EXERCISE DETAILS: Below are lines of data, and only some are wanted. Please repeat exactly those from the line that has "in turn. -/" through the line that has "(r.1, r.2.1))".

INFORMATION SHOWN:
--- --- ---

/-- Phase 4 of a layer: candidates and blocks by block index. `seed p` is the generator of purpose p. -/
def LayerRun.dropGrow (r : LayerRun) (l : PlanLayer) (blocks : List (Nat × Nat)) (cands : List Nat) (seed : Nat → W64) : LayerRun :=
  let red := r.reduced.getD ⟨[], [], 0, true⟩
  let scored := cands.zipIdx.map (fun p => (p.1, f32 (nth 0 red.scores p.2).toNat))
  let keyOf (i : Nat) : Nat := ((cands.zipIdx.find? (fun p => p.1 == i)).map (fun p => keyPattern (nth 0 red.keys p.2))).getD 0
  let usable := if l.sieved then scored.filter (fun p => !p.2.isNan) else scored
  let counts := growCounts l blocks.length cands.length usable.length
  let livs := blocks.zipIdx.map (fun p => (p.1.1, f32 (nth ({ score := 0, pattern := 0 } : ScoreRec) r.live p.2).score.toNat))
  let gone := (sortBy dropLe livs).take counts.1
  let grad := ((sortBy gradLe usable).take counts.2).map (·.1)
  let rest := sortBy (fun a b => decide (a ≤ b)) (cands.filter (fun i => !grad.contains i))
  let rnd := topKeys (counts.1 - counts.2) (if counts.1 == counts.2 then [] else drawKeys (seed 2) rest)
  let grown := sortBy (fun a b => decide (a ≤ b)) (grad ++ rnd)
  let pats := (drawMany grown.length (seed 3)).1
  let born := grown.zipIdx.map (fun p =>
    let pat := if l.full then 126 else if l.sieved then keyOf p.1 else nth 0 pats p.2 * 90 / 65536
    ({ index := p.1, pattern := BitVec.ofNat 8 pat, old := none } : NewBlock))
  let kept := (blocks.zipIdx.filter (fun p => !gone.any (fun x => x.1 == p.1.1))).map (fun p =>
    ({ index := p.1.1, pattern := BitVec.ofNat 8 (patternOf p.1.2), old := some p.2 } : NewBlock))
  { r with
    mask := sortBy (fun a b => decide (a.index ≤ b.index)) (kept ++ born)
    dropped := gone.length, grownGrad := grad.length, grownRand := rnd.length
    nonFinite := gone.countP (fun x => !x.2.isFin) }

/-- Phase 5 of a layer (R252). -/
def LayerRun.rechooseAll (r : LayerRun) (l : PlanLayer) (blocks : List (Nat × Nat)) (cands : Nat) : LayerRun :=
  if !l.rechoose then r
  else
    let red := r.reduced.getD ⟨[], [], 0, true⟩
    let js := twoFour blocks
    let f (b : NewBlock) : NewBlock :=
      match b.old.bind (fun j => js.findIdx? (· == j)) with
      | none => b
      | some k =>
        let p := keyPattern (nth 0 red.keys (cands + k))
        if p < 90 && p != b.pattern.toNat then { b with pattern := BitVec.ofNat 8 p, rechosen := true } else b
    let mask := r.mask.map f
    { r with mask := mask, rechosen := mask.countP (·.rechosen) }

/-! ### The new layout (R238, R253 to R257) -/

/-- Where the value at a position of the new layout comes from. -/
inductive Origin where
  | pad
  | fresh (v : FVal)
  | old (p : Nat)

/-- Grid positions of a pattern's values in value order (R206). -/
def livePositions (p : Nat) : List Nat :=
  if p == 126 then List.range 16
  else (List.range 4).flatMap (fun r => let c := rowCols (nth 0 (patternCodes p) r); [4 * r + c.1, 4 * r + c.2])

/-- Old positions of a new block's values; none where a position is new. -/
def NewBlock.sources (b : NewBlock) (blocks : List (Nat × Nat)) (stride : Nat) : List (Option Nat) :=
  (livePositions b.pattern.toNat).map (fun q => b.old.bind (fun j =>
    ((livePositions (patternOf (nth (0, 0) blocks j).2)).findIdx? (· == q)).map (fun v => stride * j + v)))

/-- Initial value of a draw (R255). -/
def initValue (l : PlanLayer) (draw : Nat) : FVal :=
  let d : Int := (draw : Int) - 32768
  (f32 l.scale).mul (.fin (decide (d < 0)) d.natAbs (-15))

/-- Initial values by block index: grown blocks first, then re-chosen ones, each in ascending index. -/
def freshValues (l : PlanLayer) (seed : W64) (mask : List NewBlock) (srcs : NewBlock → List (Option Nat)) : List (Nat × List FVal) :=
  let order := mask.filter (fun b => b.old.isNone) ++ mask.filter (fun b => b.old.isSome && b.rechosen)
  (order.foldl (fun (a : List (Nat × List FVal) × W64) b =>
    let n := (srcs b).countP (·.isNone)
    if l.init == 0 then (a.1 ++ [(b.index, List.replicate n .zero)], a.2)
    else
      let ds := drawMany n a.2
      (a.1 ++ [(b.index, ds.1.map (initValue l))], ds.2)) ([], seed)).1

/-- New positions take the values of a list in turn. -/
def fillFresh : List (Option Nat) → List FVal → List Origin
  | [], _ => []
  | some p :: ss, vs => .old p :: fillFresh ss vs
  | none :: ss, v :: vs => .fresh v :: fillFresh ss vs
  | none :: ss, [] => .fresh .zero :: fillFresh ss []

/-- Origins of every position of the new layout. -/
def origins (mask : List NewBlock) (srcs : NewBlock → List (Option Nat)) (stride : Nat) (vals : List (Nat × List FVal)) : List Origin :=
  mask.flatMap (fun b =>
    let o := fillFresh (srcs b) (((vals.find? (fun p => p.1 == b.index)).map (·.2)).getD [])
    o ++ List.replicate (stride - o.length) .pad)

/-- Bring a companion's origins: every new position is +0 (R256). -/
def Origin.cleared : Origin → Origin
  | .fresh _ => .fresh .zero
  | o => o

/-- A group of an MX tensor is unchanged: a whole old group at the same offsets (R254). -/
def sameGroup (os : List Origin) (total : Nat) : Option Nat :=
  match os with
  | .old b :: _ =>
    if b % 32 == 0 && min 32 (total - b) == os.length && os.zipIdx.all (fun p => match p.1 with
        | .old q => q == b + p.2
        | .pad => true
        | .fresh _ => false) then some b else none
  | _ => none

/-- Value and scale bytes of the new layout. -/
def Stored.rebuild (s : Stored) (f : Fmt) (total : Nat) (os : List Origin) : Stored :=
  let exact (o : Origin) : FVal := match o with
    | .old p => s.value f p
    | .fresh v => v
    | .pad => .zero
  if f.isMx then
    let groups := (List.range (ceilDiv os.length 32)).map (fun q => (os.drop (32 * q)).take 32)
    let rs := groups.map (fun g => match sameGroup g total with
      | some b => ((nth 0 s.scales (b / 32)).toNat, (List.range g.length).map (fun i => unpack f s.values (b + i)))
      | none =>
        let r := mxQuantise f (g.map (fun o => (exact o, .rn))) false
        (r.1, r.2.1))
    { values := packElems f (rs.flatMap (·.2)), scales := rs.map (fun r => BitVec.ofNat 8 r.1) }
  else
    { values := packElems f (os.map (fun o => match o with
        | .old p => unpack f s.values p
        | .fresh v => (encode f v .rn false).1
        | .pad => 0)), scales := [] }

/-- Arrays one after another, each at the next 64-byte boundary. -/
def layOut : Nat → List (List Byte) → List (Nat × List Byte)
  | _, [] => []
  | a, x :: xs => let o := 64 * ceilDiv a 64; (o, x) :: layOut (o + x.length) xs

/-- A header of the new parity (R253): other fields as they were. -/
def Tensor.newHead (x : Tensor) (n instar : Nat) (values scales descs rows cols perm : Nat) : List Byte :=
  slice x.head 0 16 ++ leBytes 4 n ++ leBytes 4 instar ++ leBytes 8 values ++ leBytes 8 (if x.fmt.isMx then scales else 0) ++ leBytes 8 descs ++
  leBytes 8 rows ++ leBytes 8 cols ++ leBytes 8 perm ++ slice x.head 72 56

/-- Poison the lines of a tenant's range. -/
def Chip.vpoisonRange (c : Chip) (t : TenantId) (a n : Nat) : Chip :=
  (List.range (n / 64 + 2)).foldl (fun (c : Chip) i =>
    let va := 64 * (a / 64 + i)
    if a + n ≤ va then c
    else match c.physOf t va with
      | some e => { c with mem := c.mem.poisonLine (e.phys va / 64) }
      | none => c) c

--- --- ---

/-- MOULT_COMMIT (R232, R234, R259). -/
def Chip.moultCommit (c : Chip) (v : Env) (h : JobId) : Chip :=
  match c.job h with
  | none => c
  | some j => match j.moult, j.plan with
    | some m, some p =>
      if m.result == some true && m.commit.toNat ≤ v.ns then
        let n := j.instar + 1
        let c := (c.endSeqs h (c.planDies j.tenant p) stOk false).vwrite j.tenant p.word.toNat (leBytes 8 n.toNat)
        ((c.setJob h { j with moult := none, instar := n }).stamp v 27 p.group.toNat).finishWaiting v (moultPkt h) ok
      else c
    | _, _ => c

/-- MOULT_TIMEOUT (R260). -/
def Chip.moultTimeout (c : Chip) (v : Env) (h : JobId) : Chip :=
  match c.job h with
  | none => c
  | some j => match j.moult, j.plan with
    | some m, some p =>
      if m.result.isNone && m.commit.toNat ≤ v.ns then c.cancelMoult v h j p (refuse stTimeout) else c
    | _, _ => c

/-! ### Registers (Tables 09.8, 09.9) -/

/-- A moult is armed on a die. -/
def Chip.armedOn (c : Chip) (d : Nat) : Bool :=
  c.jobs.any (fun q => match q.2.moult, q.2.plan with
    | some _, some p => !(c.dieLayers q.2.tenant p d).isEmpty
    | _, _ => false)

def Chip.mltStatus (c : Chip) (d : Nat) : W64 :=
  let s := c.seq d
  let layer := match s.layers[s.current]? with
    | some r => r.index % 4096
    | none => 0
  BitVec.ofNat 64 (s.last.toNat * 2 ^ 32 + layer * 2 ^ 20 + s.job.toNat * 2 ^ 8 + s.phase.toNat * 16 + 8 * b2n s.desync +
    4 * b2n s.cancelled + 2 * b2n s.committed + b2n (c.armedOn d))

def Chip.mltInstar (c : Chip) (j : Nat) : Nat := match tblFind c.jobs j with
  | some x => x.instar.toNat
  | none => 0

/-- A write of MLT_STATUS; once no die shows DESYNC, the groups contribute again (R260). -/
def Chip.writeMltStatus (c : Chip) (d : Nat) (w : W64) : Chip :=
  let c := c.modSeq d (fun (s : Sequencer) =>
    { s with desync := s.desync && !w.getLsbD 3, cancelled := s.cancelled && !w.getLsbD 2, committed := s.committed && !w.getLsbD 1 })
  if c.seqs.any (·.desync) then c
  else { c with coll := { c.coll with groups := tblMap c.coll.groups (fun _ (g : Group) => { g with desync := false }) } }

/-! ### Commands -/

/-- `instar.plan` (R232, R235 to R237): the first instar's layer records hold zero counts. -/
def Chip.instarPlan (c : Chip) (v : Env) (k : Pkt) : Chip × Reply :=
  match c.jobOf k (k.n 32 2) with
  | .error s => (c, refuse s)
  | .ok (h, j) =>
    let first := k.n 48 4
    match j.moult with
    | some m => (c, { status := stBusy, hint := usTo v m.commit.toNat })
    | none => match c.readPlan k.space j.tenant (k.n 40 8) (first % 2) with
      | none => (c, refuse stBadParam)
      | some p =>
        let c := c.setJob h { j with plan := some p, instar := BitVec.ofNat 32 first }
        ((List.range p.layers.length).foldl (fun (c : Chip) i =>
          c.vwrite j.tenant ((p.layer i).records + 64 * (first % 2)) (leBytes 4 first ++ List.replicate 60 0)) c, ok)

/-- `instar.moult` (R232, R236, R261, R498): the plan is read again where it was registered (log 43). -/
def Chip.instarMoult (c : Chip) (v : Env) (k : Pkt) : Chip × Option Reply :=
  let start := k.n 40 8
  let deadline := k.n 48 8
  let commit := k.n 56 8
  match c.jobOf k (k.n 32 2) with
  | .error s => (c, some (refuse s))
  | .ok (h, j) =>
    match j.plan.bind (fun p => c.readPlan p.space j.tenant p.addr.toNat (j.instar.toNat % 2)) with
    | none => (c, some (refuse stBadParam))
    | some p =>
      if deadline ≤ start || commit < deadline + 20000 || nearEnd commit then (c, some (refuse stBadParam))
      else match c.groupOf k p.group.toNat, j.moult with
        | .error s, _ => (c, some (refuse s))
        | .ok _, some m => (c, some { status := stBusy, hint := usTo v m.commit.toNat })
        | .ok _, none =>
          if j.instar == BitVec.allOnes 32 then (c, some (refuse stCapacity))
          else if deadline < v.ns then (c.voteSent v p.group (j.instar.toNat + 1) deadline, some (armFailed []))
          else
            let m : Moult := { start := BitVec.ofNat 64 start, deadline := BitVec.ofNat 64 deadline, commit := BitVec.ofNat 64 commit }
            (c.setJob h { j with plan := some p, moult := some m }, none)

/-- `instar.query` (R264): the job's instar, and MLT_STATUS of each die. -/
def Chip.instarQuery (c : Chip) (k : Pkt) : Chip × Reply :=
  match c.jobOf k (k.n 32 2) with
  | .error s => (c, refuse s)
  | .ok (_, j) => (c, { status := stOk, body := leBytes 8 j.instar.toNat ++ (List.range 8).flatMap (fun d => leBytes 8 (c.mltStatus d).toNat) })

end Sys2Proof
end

--- --- ---

RESPONSE AREA:
/-- New positions take the values of a list in turn. -/
def fillFresh : List (Option Nat) → List FVal → List Origin
  | [], _ => []
  | some p :: ss, vs => .old p :: fillFresh ss vs
  | none :: ss, v :: vs => .fresh v :: fillFresh ss vs
  | none :: ss, [] => .fresh .zero :: fillFresh ss []

/-- Origins of every position of the new layout. -/
def origins (mask : List NewBlock) (srcs : NewBlock → List (Option Nat)) (stride : Nat) (vals : List (Nat × List FVal)) : List Origin :=
  mask.flatMap (fun b =>
    let o := fillFresh (srcs b) (((vals.find? (fun p => p.1 == b.index)).map (·.2)).getD [])
    o ++ List.replicate (stride - o.length) .pad)

/-- Bring a companion's origins: every new position is +0 (R256). -/
def Origin.cleared : Origin → Origin
  | .fresh _ => .fresh .zero
  | o => o

/-- A group of an MX tensor is unchanged: a whole old group at the same offsets (R254). -/
def sameGroup (os : List Origin) (total : Nat) : Option Nat :=
  match os with
  | .old b :: _ =>
    if b % 32 == 0 && min 32 (total - b) == os.length && os.zipIdx.all (fun p => match p.1 with
        | .old q => q == b + p.2
        | .pad => true
        | .fresh _ => false) then some b else none
  | _ => none

/-- Value and scale bytes of the new layout. -/
def Stored.rebuild (s : Stored) (f : Fmt) (total : Nat) (os : List Origin) : Stored :=
  let exact (o : Origin) : FVal := match o with
    | .old p => s.value f p
    | .fresh v => v
    | .pad => .zero
  if f.isMx then
    let groups := (List.range (ceilDiv os.length 32)).map (fun q => (os.drop (32 * q)).take 32)
    let rs := groups.map (fun g => match sameGroup g total with
      | some b => ((nth 0 s.scales (b / 32)).toNat, (List.range g.length).map (fun i => unpack f s.values (b + i)))
      | none =>
        let r := mxQuantise f (g.map (fun o => (exact o, .rn))) false
        (r.1, r.2.1))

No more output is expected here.